14:03:19 <tdurakov> I've reviewed several patches on that, it looks like chain reduces
14:03:36 <woodster_> o/
14:04:16 <tdurakov> I'd expect almost the same for the next topic...
14:04:27 <tdurakov> #topic Storage pools
14:05:12 <tdurakov> any updates on that?
14:05:55 <tdurakov> okay, let's move then to CI one...
14:06:03 <tdurakov> #topic CI
14:06:09 <tdurakov> first
14:06:32 <tdurakov> wanted to mention, markus_z is working on the serial consoles for live-migration
14:06:50 <tdurakov> #link https://review.openstack.org/#/c/347471/
14:07:18 <tdurakov> so, it's improve coverage for that
14:08:03 <tdurakov> https://bugs.launchpad.net/nova/+bug/1524898 - this one is still hanged...
14:08:03 <openstack> Launchpad bug 1524898 in OpenStack Compute (nova) "Volume based live migration aborted unexpectedly" [High,Confirmed]
14:08:09 <tdurakov> mriedem: anything on that^
14:08:35 <mriedem> nope
14:08:49 <mriedem> we had talked about skipping it
14:08:55 <mriedem> last week
14:09:01 <mriedem> at least in the multinode job
14:09:04 <mriedem> to see if that stabilizes that job
14:09:25 <tdurakov> mriedem: ok, I'll submit patch today for that
14:09:30 <mriedem> ok
14:10:13 <tdurakov> there is also potential issue with nfs https://bugs.launchpad.net/nova/+bug/1535232
14:10:13 <openstack> Launchpad bug 1535232 in OpenStack Compute (nova) "live-migration ci failure on nfs shared storage" [Medium,Confirmed]
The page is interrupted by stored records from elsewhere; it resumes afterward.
-- ==== Sys2Proof/Word.lean ====
section
/-! DEFINITION. Word.lean: the widths of the block's values (00_scope.md R11, R12): bits and bytes. -/

namespace Sys2Proof

/-- A bit: `false` is 0 (low), `true` is 1 (high) (00_scope.md R12, R14). -/
abbrev Bit := Bool

/-- `u8`: bytes on the wire, glyph bytes, characters, rows, columns, sizes and the level (R11). -/
abbrev Byte := BitVec 8

/-- The 16-bit two's-complement argument of `setLevel` (R11); its value is `BitVec.toInt`. -/
abbrev I16 := BitVec 16

end Sys2Proof
end

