-- ==== Sys2Proof/WellFormed.lean ====
section
/-! DEFINITION. WellFormed.lean: which terms of `Instr` stand for an instruction the encodings of
30_encoding.md can express. -/

namespace Sys2Proof

/-- `SIZES` = 1 and 2 (00_scope.md R10, 43_text_renderer.md R95). -/
def sizeOk (size : Byte) : Bool := size == 1 || size == 2

/-- The text of a decoded STR ends at its first 0x00 and includes it (R67, R70). -/
def textOk : List Byte → Bool
  | [] => false
  | [b] => b == 0
  | b :: c :: rest => b != 0 && textOk (c :: rest)

/-- No other row of the table names the wire command `b`: CONTRAST_BIAS's pattern covers every
command byte, and the more particular rows win (R64, log 15). -/
def contrastBiasOk (b : Byte) : Bool :=
  !(b.getLsbD 7) && !(b.extractLsb' 3 5 == 8#5) && b != 0x21 && b != 0x20 && b != 0x0C

/-- Every field at a value its encoding admits, and every word under its own row's name. -/
def Instr.wf : Instr → Bool
  | .char _ _ _ size => sizeOk size
  | .str _ _ size text => sizeOk size && textOk text
  | .contrastBias b => contrastBiasOk b
  | .txb _ | .cmd _ | .dat _ | .setcur _ _ | .clrall | .clrrow _ | .init | .setlvl _ | .tick
  | .loop | .reserved00 | .reserved0D | .reserved0E0F _ | .reserved101F _ | .reserved203F _
  | .reserved407F _ | .reserved80FF _ | .setX _ | .setY _ | .fsetExt | .fsetNorm
  | .dispNormal | .data _ | .evEdge | .sleepseq => true

/-- The twelve requests: what a request stream can start (30_encoding.md R67, R69). -/
def Instr.isRequest : Instr → Bool
  | .txb _ | .cmd _ | .dat _ | .setcur _ _ | .clrall | .clrrow _ | .init | .char _ _ _ _
  | .str _ _ _ _ | .setlvl _ | .tick | .loop => true
  | .reserved00 | .reserved0D | .reserved0E0F _ | .reserved101F _ | .reserved203F _
  | .reserved407F _ | .reserved80FF _ | .setX _ | .setY _ | .fsetExt | .fsetNorm
  | .dispNormal | .contrastBias _ | .data _ | .evEdge | .sleepseq => false

/-- The requests refused or faulted before the display is READY (30_encoding.md R72). -/
def Instr.needsReady : Instr → Bool
  | .txb _ | .cmd _ | .dat _ | .setcur _ _ | .clrall | .clrrow _ | .char _ _ _ _
  | .str _ _ _ _ => true
  | .init | .setlvl _ | .tick | .loop
  | .reserved00 | .reserved0D | .reserved0E0F _ | .reserved101F _ | .reserved203F _
  | .reserved407F _ | .reserved80FF _ | .setX _ | .setY _ | .fsetExt | .fsetNorm
  | .dispNormal | .contrastBias _ | .data _ | .evEdge | .sleepseq => false

/-- The reserved opcodes (30_encoding.md R71). -/
def Instr.isReserved : Instr → Bool
  | .reserved00 | .reserved0D | .reserved0E0F _ | .reserved101F _ | .reserved203F _
  | .reserved407F _ | .reserved80FF _ => true
  | .txb _ | .cmd _ | .dat _ | .setcur _ _ | .clrall | .clrrow _ | .init | .char _ _ _ _
  | .str _ _ _ _ | .setlvl _ | .tick | .loop | .setX _ | .setY _ | .fsetExt | .fsetNorm
  | .dispNormal | .contrastBias _ | .data _ | .evEdge | .sleepseq => false

/-- The words on the wire (30_encoding.md R64). -/
def Instr.isWireWord : Instr → Bool
  | .setX _ | .setY _ | .fsetExt | .fsetNorm | .dispNormal | .contrastBias _ | .data _ => true
  | .txb _ | .cmd _ | .dat _ | .setcur _ _ | .clrall | .clrrow _ | .init | .char _ _ _ _
  | .str _ _ _ _ | .setlvl _ | .tick | .loop
  | .reserved00 | .reserved0D | .reserved0E0F _ | .reserved101F _ | .reserved203F _
  | .reserved407F _ | .reserved80FF _ | .evEdge | .sleepseq => false

/-- What STARTUP_REQUESTS may hold (70_reset_and_hazards.md R139): CLRALL, CLRROW, SETCUR, CMD,
DAT, CHAR and STR, as requests a decoder would accept. -/
def Instr.isStartup : Instr → Bool
  | .clrall | .clrrow _ | .setcur _ _ | .cmd _ | .dat _ => true
  | .char _ _ _ size => sizeOk size
  | .str _ _ size text => sizeOk size && textOk text
  | .txb _ | .init | .setlvl _ | .tick | .loop
  | .reserved00 | .reserved0D | .reserved0E0F _ | .reserved101F _ | .reserved203F _
  | .reserved407F _ | .reserved80FF _ | .setX _ | .setY _ | .fsetExt | .fsetNorm
  | .dispNormal | .contrastBias _ | .data _ | .evEdge | .sleepseq => false

end Sys2Proof
end

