-- ==== Sys2Proof/Machine/Transmit.lean ====
section
/-! DEFINITION. Machine/Transmit.lean: the serial bit transmitter (40_serial_transmitter.md): TXB. -/

namespace Sys2Proof.Machine

/-- One bit: data, clock high, clock low (R76). -/
def bitActions (b : Bit) : List Action :=
  [.pinWrite .sdin b, .pinWrite .sclk true, .pinWrite .sclk false]

/-- The bits of a byte, bit 7 first (R45, R76). -/
def msbFirst (v : Byte) : List Bit :=
  [v.getLsbD 7, v.getLsbD 6, v.getLsbD 5, v.getLsbD 4, v.getLsbD 3, v.getLsbD 2, v.getLsbD 1,
   v.getLsbD 0]

/-- `transmitByte(value)`, 24 actions (R76). -/
def transmitByte (v : Byte) : List Action := (msbFirst v).flatMap bitActions

/-- TXB (R76). -/
def execTxb (v : Byte) (s : State) : Result := startDisplay (.txb v) (transmitByte v) s

end Sys2Proof.Machine
end

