-- ==== Sys2Proof/Machine/Power.lean ====
section
/-! DEFINITION. Machine/Power.lean: the edge event and the sleep sequence (45_power_interrupt.md):
EV_EDGE, SLEEPSEQ. -/

namespace Sys2Proof.Machine

/-- EV_EDGE: a qualifying edge is delivered; with `pcint_en` and `ie` it starts the handler (R108,
R109, 60_exceptions.md R125). -/
def execEvEdge (s : State) : Result := deliverEdge s

/-- SLEEPSEQ: the running context calls the sleep sequence (R112). -/
def execSleepseq (s : State) : Result := .next (callInPlace sleepActions s)

/-- The environment drives BTN; a qualifying edge is the event EV_EDGE (45_power_interrupt.md
R107–R109). -/
def buttonTurn (b : Bit) (s : State) : Result :=
  if buttonQualifies b s then execEvEdge (buttonLevel b s) else .next (buttonLevel b s)

end Sys2Proof.Machine
end

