-- ==== Sys2Proof/Machine/Dispatch.lean ====
section
/-! DEFINITION. Machine/Dispatch.lean: one arm per instruction. -/

namespace Sys2Proof.Machine

def exec (i : Instr) (s : State) : Host.Outcome State Fault Refusal :=
  match i with
  | .txb v => Sys2Proof.Machine.execTxb v s
  | .cmd b => Sys2Proof.Machine.execCmd b s
  | .dat b => Sys2Proof.Machine.execDat b s
  | .setcur row col => Sys2Proof.Machine.execSetcur row col s
  | .clrall => Sys2Proof.Machine.execClrall s
  | .clrrow row => Sys2Proof.Machine.execClrrow row s
  | .init => Sys2Proof.Machine.execInit s
  | .char row col ch size => Sys2Proof.Machine.execChar row col ch size s
  | .str row col size text => Sys2Proof.Machine.execStr row col size text s
  | .setlvl value => Sys2Proof.Machine.execSetlvl value s
  | .tick => Sys2Proof.Machine.execTick s
  | .loop => Sys2Proof.Machine.execLoop s
  | .reserved00 => Sys2Proof.Machine.execReserved00 s
  | .reserved0D => Sys2Proof.Machine.execReserved0D s
  | .reserved0E0F low => Sys2Proof.Machine.execReserved0E0F low s
  | .reserved101F low => Sys2Proof.Machine.execReserved101F low s
  | .reserved203F low => Sys2Proof.Machine.execReserved203F low s
  | .reserved407F low => Sys2Proof.Machine.execReserved407F low s
  | .reserved80FF low => Sys2Proof.Machine.execReserved80FF low s
  | .setX x => Sys2Proof.Machine.execSetX x s
  | .setY y => Sys2Proof.Machine.execSetY y s
  | .fsetExt => Sys2Proof.Machine.execFsetExt s
  | .fsetNorm => Sys2Proof.Machine.execFsetNorm s
  | .dispNormal => Sys2Proof.Machine.execDispNormal s
  | .contrastBias b => Sys2Proof.Machine.execContrastBias b s
  | .data p => Sys2Proof.Machine.execData p s
  | .evEdge => Sys2Proof.Machine.execEvEdge s
  | .sleepseq => Sys2Proof.Machine.execSleepseq s

end Sys2Proof.Machine
end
14:10:56 <tdurakov> I expected it will work properly on xenial, but looks like we have it on xenial either
14:11:20 <kashyap> tdurakov: Is that a new bug/
14:11:22 * kashyap clicks
14:11:41 <tdurakov> kashyap: it's not a new, but it turns out to be valid for xenial too
14:11:45 <kashyap> Duh, no, I even seem to have commented on it, a bit old (5 months old)
14:12:05 <tdurakov> yes
14:12:33 <kashyap> tdurakov: Currently we seem to be stuck at understanding
14:12:48 <kashyap> Why block I/O errors would cause live mig to abort
14:13:08 <kashyap> davidgiluk: Later, do you have time to take a qiuck look at? - https://bugs.launchpad.net/nova/+bug/1535232/comments/6
14:13:08 <openstack> Launchpad bug 1535232 in OpenStack Compute (nova) "live-migration ci failure on nfs shared storage" [Medium,Confirmed]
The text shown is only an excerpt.